BEGIN Data records

-- ==== Sys2Proof/Machine/Step.lean ====
section
/-! DEFINITION. The step: the command at the front of the queue is taken with the queue's rest. -/

namespace Sys2Proof.Machine

open Sys2Proof

/-- The state with another queue of waiting commands. -/
def State.withPending (s : State) (p : List Instr) : State := { s with pending := p }

/-- One step of the part: the command at the front of the queue acts on the state with the rest of the queue; on an empty queue the
part idles (log 2). -/
def step (s : State) : Host.Outcome State Fault Refusal :=
  match s.pending with
  | [] => .next s
  | i :: rest => exec i (s.withPending rest)

/-- The command that a word spells is put at the front of the queue; a word that spells none leaves the state as it is. -/
def State.withFetchWord (s : State) (nbits w : Nat) : State :=
  match decodeTableWord nbits w with
  | some i => s.withPending (i :: s.pending)
  | none => s

end Sys2Proof.Machine
end

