-- ==== Sys2Proof/Certificates/Slice0/Obligations.lean ====
section
/-! DEFINITION. The statements. s.begin t is the state at which a command of time t acts: the time is t, or stays where it is if t is
earlier (log 1), and the work of an event is empty. A conclusion of the form exec c s = .next u says all of the state after the
command: what u does not name is unchanged. The named updates of u (lineTo, bearerTo, guardTo, queued and the others) are those of
Sys2Proof/Safety.lean; finish is the end of an event, at which the restarts that its errors have ordered are taken (11, R177; log 9), and
leaves a state in which nothing waits as it is (FrameIsTaken); raise and sendCall are the taking of an error and the sending of a
call-control record, which have statements of their own. The conditions Clean, Plain and Sound leave out states with a damaged record (log 8); a command off its time changes
nothing (log 3). Where a statement says so, a clause is the model's choice or reading, with its log entry. -/

open Sys2Proof Sys2Proof.Machine

/-! ### The machine -/

/-- The command at the front of the queue acts on the state with the rest of the queue, and on an empty queue nothing happens (log 2). -/
def Obligations.StepTakesTheFrontCommand : Prop :=
  (∀ (i : Instr) (rest : List Instr) (s : State), s.pending = i :: rest → step s = exec i (s.withPending rest)) ∧
    ∀ s : State, s.pending = [] → step s = .next s

/-- Every command of the table acts in every state, with every operand, and none touches the queue of the commands that wait. That no
command faults is the model's: log 30. -/
def Obligations.EveryCommandIsTaken : Prop :=
  ∀ (i : Instr) (s : State), ∃ u, exec i s = .next u ∧ u.pending = s.pending

/-- In HALTED only the local transmitter and the tone blocks act; nothing else in the part changes, for any command but a power-on reset
(11, R178). That the list is complete is the model's reading: log 25. -/
def Obligations.HaltedUnitStays : Prop :=
  ∀ (i : Instr) (s : State), s.unit.mode = .halted → (∀ straps, i ≠ .powerOnReset straps) →
    ∃ (u : State) (t : Time), exec i s = .next u ∧
      u = { s.begin t with
        pins := { s.pins with voiceOut := u.pins.voiceOut, hearing := u.pins.hearing }
        messages := { s.messages with localQueue := u.messages.localQueue, sending := u.messages.sending } } ∧
      ((∀ t, i ≠ .toneBlock t) → u.pins = s.pins) ∧
      ((∀ t, i ≠ .localTransmit t) → u.messages = s.messages)

/-! ### Invariants that every step keeps -/

/-- Every parameter stays in its range and keeps the two orderings of R126 of 07; the quality values stay within 0-65535 (07, R121 and
R123); neither transmit queue ever holds more than 16 records (08, R147 and R148). -/
def Obligations.ValuesStayInRange : Prop :=
  ∀ s u : State, step s = .next u →
    (s.ParamsOk → u.ParamsOk) ∧ (s.QualityOk → u.QualityOk) ∧ (s.QueuesOk → u.QueuesOk)

/-- The routings stay allowed ones, the counts stay at most 255, and the next-error set stays empty while the first-error record is
(11, R174 and R175). -/
def Obligations.ErrorRecordsStaySound : Prop :=
  ∀ s u : State, s.ErrorsOk → step s = .next u → u.ErrorsOk

/-- The line records stay sound: accumulators, fault counts, runs and concealment records (01, R1, R9 and R15; 05, R101). -/
def Obligations.LineRecordsStaySound : Prop :=
  ∀ s u : State, s.LinesOk → step s = .next u → u.LinesOk

/-- The state after reset meets every invariant. The values at reset that the spec does not give are the model's: log 6, log 7, log 20, log
35. -/
def Obligations.ResetMeetsTheInvariants : Prop :=
  State.reset.ParamsOk ∧ State.reset.ErrorsOk ∧ State.reset.QueuesOk ∧ State.reset.RingsOk ∧ State.reset.QualityOk ∧
    State.reset.LinesOk

/-- At every step a bearer either keeps its state code, or carries the present time as its state-entry time with a disagreement count
of 0 (02, R29). -/
def Obligations.BearerEntriesAreStamped : Prop :=
  ∀ (s u : State) (b : BearerNo), step s = .next u → (u.bearer b).state.code ≠ (s.bearer b).state.code →
    (u.bearer b).entered = u.now ∧ (u.bearer b).disagreements = 0

/-! ### Loop samples and digits

In the statements from here on x is s.begin t. -/

/-- The rows that name one outcome of a sample, a frame or a supply sample are that sample or frame, taken only where the outcome is due;
otherwise they change nothing (log 4). The outcome of a frame is judged in the state that its number, its voice and its two records leave
(log 15, log 16). -/
def Obligations.NarrowRowsAreTheirWholeEvents : Prop :=
  ∀ (t : Time) (s x : State), x = s.begin t →
    (∀ l level, exec (.acceptedTransition t l level) s =
      if ((x.line l).transition level).isSome then exec (.loopSample t l level) s else .next x) ∧
    (∀ l level, exec (.digitEnd t l level) s =
      if x.inService && (x.sampled l level).digitDue x.now then exec (.loopSample t l level) s else .next x) ∧
    (∀ l level, exec (.disconnect t l level) s =
      if x.inService && (x.sampled l level).disconnectDue x.now then exec (.loopSample t l level) s else .next x) ∧
    (∀ l level, exec (.onHook t l level) s =
      if x.inService && (x.sampled l level).onHookDue x.now then exec (.loopSample t l level) s else .next x) ∧
    (∀ v, exec (.transmitSwitchFrame t v) s = if x.link.switchDue.isSome then exec (.frameAssembly t v) s else .next x) ∧
    (∀ f y, y = x.beforeClose f →
      exec (.receiveSwitch t f) s = (if y.takesFrames && decide (y.rateAfter f ≠ y.coder.rxRate) then exec (.frameArrival t f) s
        else .next x) ∧
      exec (.berWindowEnd t f) s = (if y.takesFrames && y.windowFills f then exec (.frameArrival t f) s else .next x) ∧
      exec (.syncLoss t (.frame f)) s = if y.takesFrames && y.frameLoses f then exec (.frameArrival t f) s else .next x) ∧
    (∀ p, exec (.enteringUp t p) s =
      if x.completesAt p then exec (.alignmentWordFound t p Config.alignmentWord) s else .next x) ∧
    (∀ a b, exec (.downgrade t a b) s =
      if x.accepts (supplyOf a b) && decide ((supplyOf a b).rank < x.ring.supply.rank) then exec (.supplySample t a b) s
      else .next x) ∧
    (∀ a b, exec (.upgrade t a b) s =
      if x.accepts (supplyOf a b) && decide (x.ring.supply.rank < (supplyOf a b).rank) then exec (.supplySample t a b) s
      else .next x)

/-- The debounce steps of R8 of 01, on a line whose samples no state gives a meaning to: PARKED, or any line in START. A sample off the 5 ms
grid, or of a line whose sampling is held (R9), changes nothing. That a command off the grid changes nothing is the model's: log 3. -/
def Obligations.SampleIsDebounced : Prop :=
  ∀ (t : Time) (l : LineNo) (level : Loop) (s x : State), x = s.begin t → x.unit.mode ≠ .halted → x.Clean →
    (x.samplingHeld l = true ∨ x.now % ms 5 ≠ 0 → exec (.loopSample t l level) s = .next x) ∧
    (x.samplingHeld l = false → x.now % ms 5 = 0 → ((∃ c, (x.line l).state = .parked c) ∨ x.unit.mode = .start) →
      exec (.loopSample t l level) s = .next (x.withLine l
        (if level = (x.line l).loop then { x.line l with run := .zero }
          else
            match (x.line l).run with
            | .zero => { x.line l with run := .one x.now }
            | .one start => { x.line l with run := .two start }
            | .two start =>
              { x.line l with loop := level, intervalStart := start, run := .zero, longOpen := false })))

/-- An accepted closure of a CONNECTED line ends an open interval, which is classed by its length: a dial break of 30-120 ms counts one, to
at most 11; a flash of 300-799 ms sends FLASH, after DIGIT if digits are counted; any other length is ignored (01, R11 and R14). The closure
is judged before it could itself be 250 ms old. The sample at which the closed interval has reached 250 ms with 1-11 counted gives the
digit: DIGIT is sent with the accumulator's value, which becomes 0 (01, R13; 03, R66). -/
def Obligations.DialBreaksMakeDigits : Prop :=
  (∀ (t : Time) (l : LineNo) (b : BearerNo) (c : Call) (start length : Time) (s x : State) (r : LineRecord), x = s.begin t →
      x.Accepts l .closed start → x.ErrorsOk → (x.line l).state = .connected b → (x.bearer b).state = .active c →
      length = start - (x.line l).intervalStart → r = (x.line l).accepted .closed start → x.now < start + ms 250 →
      (ms 30 ≤ length → length ≤ ms 120 →
        exec (.acceptedTransition t l .closed) s = .next (x.withLine l { r with digits := min 11 (r.digits + 1) })) ∧
      (length < ms 30 ∨ (ms 120 < length ∧ length < ms 300) ∨ ms 800 ≤ length →
        exec (.acceptedTransition t l .closed) s = .next (x.withLine l r)) ∧
      (ms 300 ≤ length → length < ms 800 → r.digits = 0 →
        exec (.acceptedTransition t l .closed) s = .next ((x.withLine l r).sendCall (flashRecord l b c.reference))) ∧
      (ms 300 ≤ length → length < ms 800 → 0 < r.digits →
        exec (.acceptedTransition t l .closed) s = .next
          (((x.withLine l { r with digits := 0 }).sendCall (digitRecord l b c.reference r.digits)).sendCall
            (flashRecord l b c.reference)))) ∧
  (∀ (t : Time) (l : LineNo) (level : Loop) (b : BearerNo) (c : Call) (s x : State), x = s.begin t → x.Watches l level → x.ErrorsOk →
      (x.line l).state = .connected b → (x.bearer b).state = .active c → (x.line l).loop = .closed → 0 < (x.line l).digits →
      (x.line l).intervalStart + ms 250 ≤ x.now →
      exec (.digitEnd t l level) s = .next
        ((x.withLine l { (x.line l).watched x.now level with digits := 0 }).sendCall
          (digitRecord l b c.reference (x.line l).digits)))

END Data records

- [The task]
What you return should be the lines from the beginning of the records through the one that contains "empty queue the", repeated exactly and with no additions.

- [Solution]
-- ==== Sys2Proof/Machine/Step.lean ====
section
/-! DEFINITION. The step: the command at the front of the queue is taken with the queue's rest. -/

namespace Sys2Proof.Machine

open Sys2Proof

/-- The state with another queue of waiting commands. -/
def State.withPending (s : State) (p : List Instr) : State := { s with pending := p }

/-- One step of the part: the command at the front of the queue acts on the state with the rest of the queue; on an empty queue the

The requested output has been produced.